- Opening Delimiter -

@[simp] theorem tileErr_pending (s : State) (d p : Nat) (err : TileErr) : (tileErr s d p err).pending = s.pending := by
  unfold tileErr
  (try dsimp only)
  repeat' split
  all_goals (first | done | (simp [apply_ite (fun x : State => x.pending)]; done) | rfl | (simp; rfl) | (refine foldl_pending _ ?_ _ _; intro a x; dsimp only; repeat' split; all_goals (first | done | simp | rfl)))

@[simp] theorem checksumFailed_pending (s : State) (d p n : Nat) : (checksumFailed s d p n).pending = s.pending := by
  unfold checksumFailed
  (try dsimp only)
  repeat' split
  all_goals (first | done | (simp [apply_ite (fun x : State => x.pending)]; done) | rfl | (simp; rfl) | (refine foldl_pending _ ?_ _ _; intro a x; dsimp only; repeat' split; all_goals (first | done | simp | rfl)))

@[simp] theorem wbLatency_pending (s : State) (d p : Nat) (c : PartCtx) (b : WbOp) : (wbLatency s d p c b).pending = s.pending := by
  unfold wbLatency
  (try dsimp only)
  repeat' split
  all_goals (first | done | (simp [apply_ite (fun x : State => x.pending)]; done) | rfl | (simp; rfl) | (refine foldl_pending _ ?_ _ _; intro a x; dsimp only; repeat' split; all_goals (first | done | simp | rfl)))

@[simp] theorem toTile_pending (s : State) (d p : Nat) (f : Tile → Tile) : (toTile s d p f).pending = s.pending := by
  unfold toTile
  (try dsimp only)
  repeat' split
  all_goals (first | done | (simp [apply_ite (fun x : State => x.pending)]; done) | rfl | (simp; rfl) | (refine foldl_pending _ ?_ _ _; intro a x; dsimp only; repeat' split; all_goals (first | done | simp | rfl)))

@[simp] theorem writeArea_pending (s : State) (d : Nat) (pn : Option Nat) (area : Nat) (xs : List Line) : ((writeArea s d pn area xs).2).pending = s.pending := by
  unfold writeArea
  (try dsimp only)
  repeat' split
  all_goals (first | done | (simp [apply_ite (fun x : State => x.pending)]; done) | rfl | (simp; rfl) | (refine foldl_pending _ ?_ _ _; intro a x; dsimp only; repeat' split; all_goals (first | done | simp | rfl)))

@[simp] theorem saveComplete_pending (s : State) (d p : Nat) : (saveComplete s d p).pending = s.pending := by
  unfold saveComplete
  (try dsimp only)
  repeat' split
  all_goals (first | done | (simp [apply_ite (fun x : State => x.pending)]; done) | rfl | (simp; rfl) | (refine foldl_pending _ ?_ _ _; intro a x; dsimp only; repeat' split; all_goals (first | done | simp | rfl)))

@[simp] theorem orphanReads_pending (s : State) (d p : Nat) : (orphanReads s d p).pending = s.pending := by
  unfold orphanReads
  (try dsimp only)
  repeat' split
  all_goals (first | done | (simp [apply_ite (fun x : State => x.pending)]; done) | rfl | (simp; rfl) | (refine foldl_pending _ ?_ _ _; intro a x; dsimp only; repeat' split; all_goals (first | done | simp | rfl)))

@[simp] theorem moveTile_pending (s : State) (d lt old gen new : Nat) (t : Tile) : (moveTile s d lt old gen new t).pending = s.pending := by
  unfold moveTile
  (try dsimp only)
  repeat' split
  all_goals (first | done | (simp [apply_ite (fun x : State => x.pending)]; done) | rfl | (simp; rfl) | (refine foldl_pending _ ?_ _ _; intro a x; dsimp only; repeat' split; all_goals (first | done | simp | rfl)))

- Closing Delimiter -

Exercise prompt: Every line of the material above must be set down again exactly.

Completed task:
@[simp] theorem tileErr_pending (s : State) (d p : Nat) (err : TileErr) : (tileErr s d p err).pending = s.pending := by
  unfold tileErr
  (try dsimp only)
  repeat' split
  all_goals (first | done | (simp [apply_ite (fun x : State => x.pending)]; done) | rfl | (simp; rfl) | (refine foldl_pending _ ?_ _ _; intro a x; dsimp only; repeat' split; all_goals (first | done | simp | rfl)))

@[simp] theorem checksumFailed_pending (s : State) (d p n : Nat) : (checksumFailed s d p n).pending = s.pending := by
  unfold checksumFailed
  (try dsimp only)
  repeat' split
  all_goals (first | done | (simp [apply_ite (fun x : State => x.pending)]; done) | rfl | (simp; rfl) | (refine foldl_pending _ ?_ _ _; intro a x; dsimp only; repeat' split; all_goals (first | done | simp | rfl)))

@[simp] theorem wbLatency_pending (s : State) (d p : Nat) (c : PartCtx) (b : WbOp) : (wbLatency s d p c b).pending = s.pending := by
  unfold wbLatency
  (try dsimp only)
  repeat' split
  all_goals (first | done | (simp [apply_ite (fun x : State => x.pending)]; done) | rfl | (simp; rfl) | (refine foldl_pending _ ?_ _ _; intro a x; dsimp only; repeat' split; all_goals (first | done | simp | rfl)))

@[simp] theorem toTile_pending (s : State) (d p : Nat) (f : Tile → Tile) : (toTile s d p f).pending = s.pending := by
  unfold toTile
  (try dsimp only)
  repeat' split
  all_goals (first | done | (simp [apply_ite (fun x : State => x.pending)]; done) | rfl | (simp; rfl) | (refine foldl_pending _ ?_ _ _; intro a x; dsimp only; repeat' split; all_goals (first | done | simp | rfl)))

@[simp] theorem writeArea_pending (s : State) (d : Nat) (pn : Option Nat) (area : Nat) (xs : List Line) : ((writeArea s d pn area xs).2).pending = s.pending := by
  unfold writeArea
  (try dsimp only)
  repeat' split
  all_goals (first | done | (simp [apply_ite (fun x : State => x.pending)]; done) | rfl | (simp; rfl) | (refine foldl_pending _ ?_ _ _; intro a x; dsimp only; repeat' split; all_goals (first | done | simp | rfl)))

@[simp] theorem saveComplete_pending (s : State) (d p : Nat) : (saveComplete s d p).pending = s.pending := by
  unfold saveComplete
  (try dsimp only)
  repeat' split
  all_goals (first | done | (simp [apply_ite (fun x : State => x.pending)]; done) | rfl | (simp; rfl) | (refine foldl_pending _ ?_ _ _; intro a x; dsimp only; repeat' split; all_goals (first | done | simp | rfl)))

@[simp] theorem orphanReads_pending (s : State) (d p : Nat) : (orphanReads s d p).pending = s.pending := by
  unfold orphanReads
  (try dsimp only)
  repeat' split
  all_goals (first | done | (simp [apply_ite (fun x : State => x.pending)]; done) | rfl | (simp; rfl) | (refine foldl_pending _ ?_ _ _; intro a x; dsimp only; repeat' split; all_goals (first | done | simp | rfl)))

@[simp] theorem moveTile_pending (s : State) (d lt old gen new : Nat) (t : Tile) : (moveTile s d lt old gen new t).pending = s.pending := by
  unfold moveTile
  (try dsimp only)
  repeat' split
  all_goals (first | done | (simp [apply_ite (fun x : State => x.pending)]; done) | rfl | (simp; rfl) | (refine foldl_pending _ ?_ _ _; intro a x; dsimp only; repeat' split; all_goals (first | done | simp | rfl)))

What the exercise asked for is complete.